A impressão que se tem é que as pessoas estão esquecendo da humanidade. Diante de um cotidiano repleto de estímulos externos, tecnologia, redes sociais, o desafio é olhar para dentro de si. É lá que estão nossas respostas? Quais dicas práticas as pessoas podem usar no dia a dia?
Uma dica que vem do imperador romano e filósofo estoico Marco Aurélio é a de tomarmos a morte como conselheira. Consistiria em perguntarmos a nós mesmos o que queremos ser e que rastro queremos ter deixado no mundo quando a vida se aproximar de seu desfecho. Ao pensarmos neste ser humano que queremos construir em nós, que deve possuir paz de espírito e dignidade diante da morte, podemos alinhar nossos passos na direção dele desde já. Isso nos puxa para dentro e para adiante, contrabalançando o apelo externo de estímulos que só banalizam a nossa vida e nos distraem do sagrado ofício de viver humanamente bem.
Lúcia Helena, é correto afirmar que nós, enquanto seres humanos, temos um propósito em comum, o que muda é como chegaremos até ele?
Sim, é correto. É como se imaginássemos uma pirâmide de inúmeras faces, tantas quantos são os caminhos apropriados para cada ser humano, mas, no ápice, todos eles se encontram num ponto, no ideal humano, que como já citamos, consiste no máximo de valores, virtudes e sabedoria que se possa conceber serem possuídos por um ser humano. Todos os bons caminhos culminam aí e, à medida que subimos e aproximamo-nos dele, estamos também mais próximos uns dos outros. Essa seria uma visão que julgo acertada da evolução humana.
Como nós podemos equilibrar razão e emoção para poder fazer escolhas mais sábias?
Recomendo que, em nossas decisões diárias, desde as mais pequenas, pois é nelas que ensaiamos para as grandes decisões, tomemos em conta a direção que aponta o nosso ideal e aquela alternativa, dentre as que se apresentam, que beneficie o maior número de seres humanos além de nós mesmos. Definitivamente, o egoísmo é o maior contrapeso que nos puxa para baixo e dificulta nossa correta caminhada pela vida.
E como você, Lúcia Helena, de manei pessoal, se conecta com sua humanidade e cuida da sua saúde integral: mente, corpo e energia?
Sou um ser humano que vive seus ciclos, como outro qualquer. Apenas possuo um ideal e um incansável ânimo de aperfeiçoamento que me permite levantar uma e outra vez, em cada ocasião que caio. Isso, essas duas coisas e uma grande confiança em uma vida dotada de justiça e sentido é o que me permite continuar caminhando. Além disso, sou uma boa apreciadora dos pequenos momentos de beleza da vida cotidiana e alguém que acredita, cada vez mais profundamente, em Deus e na humanidade.

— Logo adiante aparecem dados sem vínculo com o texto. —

-- ==== Sys2Proof/Syntax.lean ====
section
/-!
DEFINITION. The instructions of Olide (rows of the opcode table with an encoding) and the hardware and host steps of
the device (rows without one), one constructor a row.

The arguments of an encoded instruction are its fields, each with the width the encoding gives it, under the names
of the table: d, a, b, t registers; s the stall count; g the mask field gm; w the width field ew; i, o, n
immediates; c a scope or code; z a size bit; r a rounding code.  Reserved values of a field are refused by
WellFormed.  The arguments of an event name the objects it concerns (a core by package number times 2048 plus core
number, R17; a bent by package times 128 plus bent; a die by package times 4 plus die) and the choices that the
manual leaves to the environment.
-/
namespace Sys2Proof
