-- ==== Sys2Proof/WellFormed.lean ====
section
/-!
DEFINITION. Which instructions are well formed: the reserved codes of the fields (02 R30, R41, R44 to R48, 05 R112 and
the reserved codes that chapters 04, 05, 15 and 26 name for their instructions).  Zero fields are a matter of the
encoding (Decode).

Readings of the manual and choices that this file codes: assumption log 40.
-/
namespace Sys2Proof

/-- Scope code 7 is reserved in every instruction (R48). -/
def scopeOk (c : BitVec 3) : Bool := c != 7#3

/-- A field marked "v only" closes the encodings of the queue registers (R42). -/
def vOnly (r : BitVec 5) : Bool := decide (r.toNat < 24)

/-- The first register of a pair is even and the pair ends at v23 or before; a queue register stands for two successive
entries (R111, R112). -/
def pairOk (r : BitVec 5) : Bool := decide (24 ≤ r.toNat) || decide (r.toNat % 2 = 0)

/-- A ray block starts at v0, v8 or v16 (R130). -/
def rayBlock (r : BitVec 5) : Bool := r == 0#5 || r == 8#5 || r == 16#5

/-- Reduction codes and the widths they take (R129, table 5.7). -/
def reductionOk (o : BitVec 5) (w : BitVec 2) : Bool :=
  if o.toNat < 8 then true
  else if o.toNat < 11 then w != 0#2
  else if o.toNat < 14 then w == 1#2
  else false

/-- Whether a conversion pair of table 5.4 has BF16 or FP16 as its target. -/
def cvtToHalf (p : BitVec 7) : Bool :=
  let n := p.toNat
  (4 ≤ n && n < 8) || n == 0xC || n == 0xD || (0x54 ≤ n && n < 0x58) || (0x5C ≤ n && n < 0x60) || (0x66 ≤ n && n < 0x68)

/-- Whether a conversion pair of table 5.4 has an FP8, FP6 or FP4 format as its target. -/
def cvtToNarrow (p : BitVec 7) : Bool :=
  let n := p.toNat
  (0x10 ≤ n && n < 0x24) || (0x50 ≤ n && n < 0x54) || (0x58 ≤ n && n < 0x5C)

/-- Pair indices from 0x68 are reserved; the stochastic and the non-saturating code only for the targets of R120. -/
def cvtOk (p : BitVec 7) (r : BitVec 3) : Bool :=
  decide (p.toNat < 0x68) &&
    (if r.toNat < 4 then true
     else if r.toNat = 4 then cvtToHalf p || cvtToNarrow p
     else if r.toNat = 5 then cvtToNarrow p
     else false)

/-- The MX format code (bits 4 to 2) and the width code of VQMX and VDQMX (R121, R122). -/
def mxParamOk (p : BitVec 5) (e : BitVec 2) : Bool := decide (p.toNat / 4 < 6) && (e == 0#2 || e == 2#2)

/-- Whether no field of an instruction holds a reserved code.  Events have no fields of an encoding. -/
def Instr.wellFormed : Instr → Bool
  | .add _ _ _ _ => true
  | .sub _ _ _ _ => true
  | .and _ _ _ _ => true
  | .or _ _ _ _ => true
  | .xor _ _ _ _ => true
  | .andn _ _ _ _ => true
  | .sll _ _ _ _ => true
  | .srl _ _ _ _ => true
  | .sra _ _ _ _ => true
  | .min _ _ _ _ => true
  | .max _ _ _ _ => true
  | .minz _ _ _ _ => true
  | .maxz _ _ _ _ => true
  | .slt _ _ _ _ => true
  | .sltz _ _ _ _ => true
  | .seq _ _ _ _ => true
  | .clz _ _ _ => true
  | .ctz _ _ _ => true
  | .popc _ _ _ => true
  | .padd _ _ _ _ => true
  | .psub _ _ _ _ => true
  | .pdesc _ _ _ => true
  | .pset _ _ _ _ => true
  | .cselEqz _ _ _ _ _ => true
  | .cselNez _ _ _ _ _ => true
  | .cselLtz _ _ _ _ _ => true
  | .cselGez _ _ _ _ _ => true
  | .cselGtz _ _ _ _ _ => true
  | .cselLez _ _ _ _ _ => true
  | .mul _ _ _ _ => true
  | .mulh _ _ _ _ => true
  | .mulhz _ _ _ _ => true
  | .div _ _ _ _ => true
  | .divz _ _ _ _ => true
  | .rem _ _ _ _ => true
  | .remz _ _ _ _ => true
  | .addi _ _ _ => true
  | .andi _ _ _ => true
  | .ori _ _ _ => true
  | .xori _ _ _ => true
  | .slti _ _ _ => true
  | .sltiz _ _ _ => true
  | .slli _ _ _ => true
  | .srli _ _ _ => true
  | .srai _ _ _ => true
  | .paddi _ _ _ => true
  | .luk _ _ => true
  | .addpc _ _ => true
  | .ldB _ _ _ => true
  | .ldH _ _ _ => true
  | .ldW _ _ _ => true
  | .ldD _ _ _ => true
  | .ldzB _ _ _ => true
  | .ldzH _ _ _ => true
  | .ldzW _ _ _ => true
  | .stB _ _ _ => true
  | .stH _ _ _ => true
  | .stW _ _ _ => true
  | .stD _ _ _ => true
  | .ldcW _ _ _ => true
  | .ldcD _ _ _ => true
  | .ldbit _ _ _ _ _ => true
  | .ldbitS _ _ _ _ _ => true
  | .stbit _ _ _ _ _ => true
  | .amoAdd _ _ _ _ c o => scopeOk c && decide (o.toNat < 4)
  | .amoAnd _ _ _ _ c o => scopeOk c && decide (o.toNat < 4)
  | .amoOr _ _ _ _ c o => scopeOk c && decide (o.toNat < 4)
  | .amoXor _ _ _ _ c o => scopeOk c && decide (o.toNat < 4)
  | .amoMin _ _ _ _ c o => scopeOk c && decide (o.toNat < 4)
  | .amoMax _ _ _ _ c o => scopeOk c && decide (o.toNat < 4)
  | .amoMinz _ _ _ _ c o => scopeOk c && decide (o.toNat < 4)
  | .amoMaxz _ _ _ _ c o => scopeOk c && decide (o.toNat < 4)
  | .amoSwap _ _ _ _ c o => scopeOk c && decide (o.toNat < 4)
  | .amoCas _ _ _ _ c o => scopeOk c && decide (o.toNat < 4)
  | .amoFaddF32 _ _ _ c o => scopeOk c && decide (o.toNat < 4)
  | .amoFaddBf16 _ _ _ c o => scopeOk c && decide (o.toNat < 4)
  | .updAdd _ _ z c => scopeOk c && decide (z.toNat < 2)
  | .updFadd _ _ z c => scopeOk c && decide (z.toNat < 2)
  | .updMin _ _ z c => scopeOk c && decide (z.toNat < 2)
  | .updMax _ _ z c => scopeOk c && decide (z.toNat < 2)
  | .updOr _ _ z c => scopeOk c && decide (z.toNat < 2)
  | .updAnd _ _ z c => scopeOk c && decide (z.toNat < 2)
  | .beq _ _ _ => true
  | .bne _ _ _ => true
  | .blt _ _ _ => true
  | .bge _ _ _ => true
  | .bltz _ _ _ => true
  | .bgez _ _ _ => true
  | .jal _ _ => true
  | .jalr _ _ _ => true
  | .skipEqz _ n => n != 0#3
  | .skipNez _ n => n != 0#3
  | .skipLtz _ n => n != 0#3
  | .skipGez _ n => n != 0#3
  | .skipGtz _ n => n != 0#3
  | .skipLez _ n => n != 0#3
  | .fenceAcq _ c => scopeOk c
  | .fenceRel _ c => scopeOk c
  | .fenceFull _ c => scopeOk c
  | .qfence q => q != 0#4
  | .cclean _ c => scopeOk c && decide (2 ≤ c.toNat)
  | .cinv _ c => scopeOk c && decide (2 ≤ c.toNat)
  | .cflush _ c => scopeOk c && decide (2 ≤ c.toNat)
  | .nop => true
  | .trap _ => true
  | .tret => true
  | .wfe => true
  | .break => true
  | .halt => true
  | .csrr _ _ _ => true
  | .csrw _ _ _ _ => true
  | .csrs _ _ _ _ => true
  | .csrc _ _ _ _ => true
  | .spawn _ _ _ _ => true
  | .rets _ _ => true
  | .sync _ _ => true
  | .publish _ _ _ _ => true
  | .tend _ => true
  | .tself _ _ => true
  | .launch _ _ _ => true
  | .qbind _ _ _ => true
  | .qpush _ _ _ => true
  | .qpop _ _ _ => true
  | .enq _ _ _ _ => true
  | .spawnb _ _ _ _ => true
  | .binflush _ _ => true
  | .taskq _ _ _ _ => true
  | .sqinc _ _ _ _ => true
  | .sqread _ _ _ => true
  | .donate _ _ _ _ => true
  | .binit _ _ _ _ => true
  | .barrive _ _ => true
  | .bexpect _ _ _ => true
  | .bwait _ _ _ => true
  | .btest _ _ _ => true
  | .bfree _ _ => true
  | .sendi _ _ _ => true
  | .sendb _ _ _ _ => true
  | .rpost _ _ _ _ => true
  | .rcancel _ _ _ => true
  | .qwake _ _ _ => true
  | .msgdone _ => true
  | .monset _ _ _ _ => true
  | .monarm _ _ _ => true
  | .monref _ _ _ => true
  | .monread _ _ _ _ => true
  | .monclr _ _ => true
  | .subs _ _ _ _ => true
  | .unsubs _ _ => true
  | .mset _ m => decide (m.toNat ≤ 12)
  | .mget m _ => decide (m.toNat ≤ 12)
  | .mma _ _ => true
  | .mmaco _ _ => true
  | .mwait _ => true
  | .mwaitT _ => true
  | .msave _ => true
  | .mload _ => true
  | .mzero => true
  | .cput _ _ x => decide (x.toNat ≤ 8)
  | .cget _ x _ => decide (x.toNat ≤ 8)
  | .claunch _ _ => true
  | .cwait _ _ => true
  | .cstatus _ _ => true
  | .cabort _ _ => true
  | .shapeMk _ _ _ _ => true
  | .shapeGet _ _ n _ => decide (n.toNat ≤ 8)
  | .vadd _ _ _ _ _ _ => true
  | .vsub _ _ _ _ _ _ => true
  | .vmul _ _ _ _ _ _ => true
  | .vmulh _ _ _ _ _ _ => true
  | .vmin _ _ _ _ _ _ => true
  | .vmax _ _ _ _ _ _ => true
  | .vand _ _ _ _ _ _ => true
  | .vor _ _ _ _ _ _ => true
  | .vxor _ _ _ _ _ _ => true
  | .vsll _ _ _ _ _ _ => true
  | .vsrl _ _ _ _ _ _ => true
  | .vsra _ _ _ _ _ _ => true
  | .vfadd _ _ _ _ _ _ => true
  | .vfsub _ _ _ _ _ _ => true
  | .vfmul _ _ _ _ _ _ => true
  | .vfmin _ _ _ _ _ _ => true
  | .vfmax _ _ _ _ _ _ => true
  | .vfdiv _ _ _ _ _ _ => true
  | .vfsqrt _ _ _ _ _ => true
  | .vfrcp _ _ _ w _ => w != 3#2
  | .vfrsq _ _ _ w _ => w != 3#2
  | .vfexp2 _ _ _ w _ => w != 3#2
  | .vflog2 _ _ _ w _ => w != 3#2
  | .vfma d _ _ _ _ _ => vOnly d
  | .vfms d _ _ _ _ _ => vOnly d
  | .vfnma d _ _ _ _ _ => vOnly d
  | .vcvt _ _ p _ e r _ => cvtOk (e ++ p) r
  | .vqmx _ a p e _ => mxParamOk p e && (e == 0#2 || pairOk a)
  | .vdqmx d _ p e _ => mxParamOk p e && (e == 0#2 || pairOk d)
  | .vxdec _ _ _ => true
  | .vld d _ _ _ _ => vOnly d
  | .vst d _ _ _ _ => vOnly d
  | .vlds d _ _ _ _ _ => vOnly d
  | .vsts d _ _ _ _ _ => vOnly d
  | .vgather d _ b _ w _ => vOnly d && vOnly b && decide (2 ≤ w.toNat)
  | .vscatter d _ b _ w _ => vOnly d && vOnly b && decide (2 ≤ w.toNat)
  | .vldb d _ n _ w _ => vOnly d && decide (n.toNat + 1 ≤ Nat.min (8 <<< w.toNat) 32)
  | .vstb d _ n _ w _ => vOnly d && decide (n.toNat + 1 ≤ Nat.min (8 <<< w.toNat) 32)
  | .vbcast _ _ _ _ _ => true
  | .vmovg _ _ _ _ _ _ => true
  | .vins _ _ _ _ _ _ => true
  | .vperm _ _ _ _ _ _ => true
  | .vshuf _ _ _ _ _ _ => true
  | .vred _ _ o _ w _ => reductionOk o w
  | .vscan _ _ o _ w _ => reductionOk o w
  | .vcompress _ _ _ _ _ => true
  | .vrbox d a b _ _ => vOnly d && rayBlock a && vOnly b
  | .vrtri d a b _ _ => vOnly d && decide (d.toNat % 4 = 0) && rayBlock a && vOnly b
  | .vcmpEq _ _ _ _ _ _ => true
  | .vcmpNe _ _ _ _ _ _ => true
  | .vcmpLt _ _ _ _ _ _ => true
  | .vcmpLe _ _ _ _ _ _ => true
  | .vcmpLtz _ _ _ _ _ _ => true
  | .vcmpLez _ _ _ _ _ _ => true
  | .vcmpFeq _ _ _ _ _ _ => true
  | .vcmpFlt _ _ _ _ _ _ => true
  | .vcmpFle _ _ _ _ _ _ => true
  | .vcmpFun _ _ _ _ _ _ => true
  | .fadd _ _ _ _ r _ => decide (r.toNat < 4)
  | .fsub _ _ _ _ r _ => decide (r.toNat < 4)
  | .fmul _ _ _ _ r _ => decide (r.toNat < 4)
  | .fma _ _ _ _ r _ => decide (r.toNat < 4)
  | .fdiv _ _ _ _ r _ => decide (r.toNat < 4)
  | .fsqrt _ _ _ r _ => decide (r.toNat < 4)
  | .fmin _ _ _ _ _ => true
  | .fmax _ _ _ _ _ => true
  | .fcmp _ _ _ _ c _ => decide (c.toNat < 4)
  | .fcvt _ _ c r _ => decide (c.toNat < 14) && decide (r.toNat < 4)
  | .fclass _ _ _ _ => true
  | .fdrop _ => true
  | .fseal i => i != 0#6
  | .illegalWord _ => true
  | .heldAsyncTrapDelivery _ _ => true
  | .replyLanding _ _ _ _ => true
  | .slotReady _ _ => true
  | .remoteAccessArrival _ _ => true
  | .rd _ _ => true
  | .rdx _ _ => true
  | .upg _ => true
  | .wb _ => true
  | .wt _ => true
  | .ureg _ => true
  | .umrg _ => true
  | .frsp _ _ => true
  | .iack _ => true
  | .dataS _ _ => true
  | .dataE _ _ => true
  | .dataM _ _ => true
  | .grant _ => true
  | .inv _ => true
  | .urcl _ => true
  | .fwdS _ => true
  | .fwdX _ => true
  | .wback _ => true
  | .subscriptionPush _ _ => true
  | .leaseExpiry _ _ => true
  | .ptInvalidation _ => true
  | .ptWritePerform _ _ => true
  | .tableWalkStart _ => true
  | .tableWalkComplete _ _ _ => true
  | .missTableRetry _ => true
  | .rehomeCopyDone _ _ => true
  | .rehomeRecopyDone _ _ => true
  | .pageRecall _ _ _ => true
  | .rehomeSwitch _ _ => true
  | .featureCommit _ => true
  | .qtailWrite _ _ _ => true
  | .launchRecordRead _ _ _ => true
  | .kernelPlacement _ _ _ => true
  | .contextLoadingDone _ _ => true
  | .rootTaskStart _ _ => true
  | .preemptWrite _ _ => true
  | .resumeWrite _ _ => true
  | .abortWrite _ _ _ => true
  | .kernelResumePlacement _ _ _ => true
  | .completionRecordWrite _ _ => true
  | .contextSaveComplete _ _ => true
  | .saveAreaAccessFailure _ _ _ _ => true
  | .forcedStop _ _ => true
  | .budgetWatchdogExpiry _ _ => true
  | .budgetArm _ _ _ => true
  | .supervisorQueueDelivery _ _ => true
  | .restoreState _ _ => true
  | .restoreLeases _ _ => true
  | .restoreTruss _ _ => true
  | .restoreEngq _ _ => true
  | .restoreTasks _ _ => true
  | .restctlErrClear _ _ => true
  | .cseqWrite _ _ _ _ => true
  | .ptrootWrite _ _ _ => true
  | .yardWrite _ _ _ => true
  | .tracectlEnable _ _ _ => true
  | .monitorCsrWrite _ _ _ _ => true
  | .ecodeRestart _ _ => true
  | .ecodeDiscard _ _ => true
  | .cwmResume _ _ _ _ => true
  | .cwmHold _ _ _ _ => true
  | .ltmoWrite _ _ => true
  | .logheadWrite _ _ => true
  | .registerWrite _ _ _ => true
  | .coreGate _ => true
  | .bentGate _ => true
  | .bentWakeComplete _ => true
  | .coreWakeComplete _ => true
  | .coreFailure _ => true
  | .stealProbe _ => true
  | .stealBackoffExpiry _ => true
  | .probeArrival _ => true
  | .probeEmptyReply _ => true
  | .joinIncrement _ => true
  | .stealFrameSend _ => true
  | .stolenTaskStart _ => true
  | .continuationResume _ _ => true
  | .timeoutExamination _ => true
  | .batchDispatch _ _ => true
  | .binLaunchOnBufferFree _ => true
  | .taskqReadyAppend _ _ => true
  | .taskqAppendRetry _ _ => true
  | .donationArrival _ _ => true
  | .trussGrant _ => true
  | .unitCommit _ _ => true
  | .trussPortCommandComplete _ => true
  | .operandChunkSend _ _ => true
  | .operandMessageArrival _ => true
  | .trussRuntimeFault _ _ _ => true
  | .chainedOperationEntry _ _ _ => true
  | .copyStart _ _ => true
  | .copyLanding _ _ _ _ _ => true
  | .copyTranslationFault _ _ _ => true
  | .copyFault _ _ _ _ _ => true
  | .barrierArrival _ => true
  | .barrierByteCount _ => true
  | .barrierExpect _ => true
  | .barrierWake _ => true
  | .monitorCollect _ _ => true
  | .plumbVerdict _ _ => true
  | .packetDelivery _ => true
  | .packetRetry _ => true
  | .sendErrorReply _ => true
  | .handlerStart _ _ _ => true
  | .wakeTaskStart _ _ _ => true
  | .receiveArrival _ => true
  | .clearToSend _ _ => true
  | .messageLanding _ _ _ => true
  | .landingFault _ _ => true
  | .linkTrainingStart _ => true
  | .linkTrained _ _ => true
  | .ltmoExpiry _ => true
  | .laneFailure _ _ _ _ => true
  | .flitCrcError _ => true
  | .quiesceCommand _ => true
  | .quiesceDrained _ => true
  | .quiesceRelease _ => true
  | .linkFailedSettle _ => true
  | .linkReset _ => true
  | .planeMaskUpdate _ _ => true
  | .dieWarmReset _ => true
  | .resetWaitExpiry _ => true
  | .dieRecallComplete _ => true
  | .dieResetComplete _ _ => true
  | .dieReturnToPlacement _ => true
  | .coldReset _ => true
  | .managementTakeover _ => true
  | .launchControllerTakeover _ => true
  | .thermalDutyStep _ _ _ => true
  | .regionDegraded _ _ => true
  | .fluxWrite _ _ _ => true
  | .patrolScrub _ _ _ => true
  | .correctedError _ => true
  | .uncorrectableError _ _ _ => true
  | .getCertificate _ _ => true
  | .challenge _ _ _ => true
  | .getMeasurements _ _ => true
  | .coreResetComplete _ => true
  | .homeAgentRequest _ _ => true
  | .trussOperandsPresent _ => true

end Sys2Proof
end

Quais são seus interesses, para além da filosofia? O que você consome em termos de arte e experiências pessoais?
Amo animais, sobretudo os de rua, sobretudo os mais sofridos; isso é muito importante para mim. Gosto de ópera, de música clássica e de arte renascentista. Amo os livros que elevam minha consciência e me protegem de mim mesma; gostaria de apenas lê-los todos os dias, eternamente.
Você poderia indicar 3 livros para quem está iniciando o interesse pela Filosofia?

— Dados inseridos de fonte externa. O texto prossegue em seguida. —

-- ==== Sys2Proof/Decode.lean ====
section
/-!
DEFINITION. Instruction words: the nine formats (02 R28, table 2.1), the encoder, and the decoder (02 R30, R43 to R47).

The decoder selects an instruction from the major and minor codes and accepts it only where the instruction is
well formed and its own encoding is the word again, so a nonzero unused field or a reserved code gives none.

Readings of the manual and choices that this file codes: assumption log 40, 123.
-/
namespace Sys2Proof

/-- Format A: op d a b fn S. -/
def fmtA (op : BitVec 6) (d a b : BitVec 5) (fn : BitVec 8) (s : BitVec 3) : BitVec 32 := op ++ d ++ a ++ b ++ fn ++ s
/-- Format I: op d a imm. -/
def fmtI (op : BitVec 6) (d a : BitVec 5) (imm : BitVec 16) : BitVec 32 := op ++ d ++ a ++ imm
/-- Format M: op t a fn off. -/
def fmtM (op : BitVec 6) (t a : BitVec 5) (fn : BitVec 3) (off : BitVec 13) : BitVec 32 := op ++ t ++ a ++ fn ++ off
/-- Format B: op a b c disp. -/
def fmtB (op : BitVec 6) (a b : BitVec 5) (c : BitVec 3) (disp : BitVec 13) : BitVec 32 := op ++ a ++ b ++ c ++ disp
/-- Formats J and K: op d and 21 bits. -/
def fmtJ (op : BitVec 6) (d : BitVec 5) (imm : BitVec 21) : BitVec 32 := op ++ d ++ imm
/-- Format V: op vd va vb gm ew fn S. -/
def fmtV (op : BitVec 6) (d a b : BitVec 5) (gm ew : BitVec 2) (fn : BitVec 4) (s : BitVec 3) : BitVec 32 :=
  op ++ d ++ a ++ b ++ gm ++ ew ++ fn ++ s
/-- Format E: op unit cmd a b d x. -/
def fmtE (op : BitVec 6) (unit : BitVec 3) (cmd : BitVec 7) (a b d : BitVec 5) (x : BitVec 1) : BitVec 32 :=
  op ++ unit ++ cmd ++ a ++ b ++ d ++ x
/-- Format Y: op fn a d imm. -/
def fmtY (op : BitVec 6) (fn : BitVec 10) (a d : BitVec 5) (imm : BitVec 6) : BitVec 32 := op ++ fn ++ a ++ d ++ imm
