-- ==== Sys2Proof/Machine/Maps.lean ====
section
/-!
DEFINITION. Finite maps from numbers as sorted lists of pairs, and memories as sorted lists of cells (00 R4).

A map lists what was stored in it; what an unlisted number maps to is a parameter of the reading.  A memory lists no
byte that equals what an unlisted address reads as, so equal memories are equal lists.

Readings of the manual and choices that this file codes: assumption log 3.
-/
namespace Sys2Proof.Machine

/-- A finite map with number keys, keys strictly rising. -/
abbrev AMap (α : Type) := List (Nat × α)

/-- The entry of key k, if listed. -/
def AMap.find? {α : Type} (m : AMap α) (k : Nat) : Option α :=
  match m with
  | [] => none
  | (j, x) :: r => if j = k then some x else AMap.find? r k

/-- The entry of key k, or d. -/
def AMap.getD {α : Type} (m : AMap α) (k : Nat) (d : α) : α := (AMap.find? m k).getD d

/-- Sets the entry of key k, keeping the order of the keys. -/
def AMap.set {α : Type} (m : AMap α) (k : Nat) (x : α) : AMap α :=
  match m with
  | [] => [(k, x)]
  | (j, y) :: r => if k < j then (k, x) :: (j, y) :: r else if k = j then (k, x) :: r else (j, y) :: AMap.set r k x

/-- Removes the entry of key k. -/
def AMap.erase {α : Type} (m : AMap α) (k : Nat) : AMap α :=
  match m with
  | [] => []
  | (j, y) :: r => if j = k then r else (j, y) :: AMap.erase r k

/-- Whether key k is listed. -/
def AMap.has {α : Type} (m : AMap α) (k : Nat) : Bool := (AMap.find? m k).isSome

/-- The keys of a map. -/
def AMap.keys {α : Type} (m : AMap α) : List Nat := m.map Prod.fst

/-- The entries of a map. -/
def AMap.vals {α : Type} (m : AMap α) : List α := m.map Prod.snd

/-- Applies f to every entry. -/
def AMap.mapVals {α : Type} (m : AMap α) (f : α → α) : AMap α := m.map fun p => (p.1, f p.2)

/-- Applies f to every entry and its key. -/
def AMap.mapKeyed {α : Type} (m : AMap α) (f : Nat → α → α) : AMap α := m.map fun p => (p.1, f p.1 p.2)

/-- A memory: cells at rising addresses, none holding the byte that an unlisted address reads as. -/
abbrev Memory := List Host.Cell

/-- What an unlisted address of any memory reads as (assumption log 3). -/
def Memory.blank : BitVec 8 := 0#8

/-- The byte at an address. -/
def Memory.read (m : Memory) (a : Nat) : BitVec 8 :=
  match m with
  | [] => Memory.blank
  | (j, x) :: r => if j = a then x else if a < j then Memory.blank else Memory.read r a

/-- Writes a byte; writing the blank byte removes the cell. -/
def Memory.write (m : Memory) (a : Nat) (x : BitVec 8) : Memory :=
  match m with
  | [] => if x = Memory.blank then [] else [(a, x)]
  | (j, y) :: r =>
    if a < j then (if x = Memory.blank then (j, y) :: r else (a, x) :: (j, y) :: r)
    else if a = j then (if x = Memory.blank then r else (a, x) :: r)
    else (j, y) :: Memory.write r a x

/-- The canonical form: addresses strictly rising, all at least lo, no blank byte. -/
def Memory.wfFrom (lo : Nat) : Memory → Bool
  | [] => true
  | (a, x) :: r => decide (lo ≤ a) && (x != Memory.blank) && Memory.wfFrom (a + 1) r

/-- The canonical form of a memory. -/
def Memory.wf (m : Memory) : Bool := Memory.wfFrom 0 m

/-- The n bytes from address a up, little-endian (R4). -/
def Memory.readNat (m : Memory) (a : Nat) : Nat → Nat
  | 0 => 0
  | n + 1 => (Memory.read m a).toNat + 256 * Memory.readNat m (a + 1) n

/-- Writes the low n bytes of v from address a up, little-endian (R4). -/
def Memory.writeNat (m : Memory) (a : Nat) : Nat → Nat → Memory
  | 0, _ => m
  | n + 1, v => Memory.writeNat (Memory.write m a (BitVec.ofNat 8 v)) (a + 1) n (v / 256)

/-- Writes the bytes of v that the mask enables (bit i for byte i), n bytes from address a up. -/
def Memory.writeMasked (m : Memory) (a : Nat) : Nat → Nat → Nat → Memory
  | 0, _, _ => m
  | n + 1, v, mask =>
    Memory.writeMasked (if mask % 2 = 1 then Memory.write m a (BitVec.ofNat 8 v) else m) (a + 1) n (v / 256) (mask / 2)

end Sys2Proof.Machine
end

Recomendo sobretudo estoicos em geral. São muito claros e construtivos do ponto de vista de uma consciência ética bem fundamentada, e muito aplicáveis diretamente à vida. Aconselho a leitura das “Meditações” de Marco Aurélio, a releitura de Epicteto conhecida como “Arte de Viver” e as Cartas a Lucílio, de Sêneca. O Estoicismo é uma joia, e é muito recomendável para iniciantes.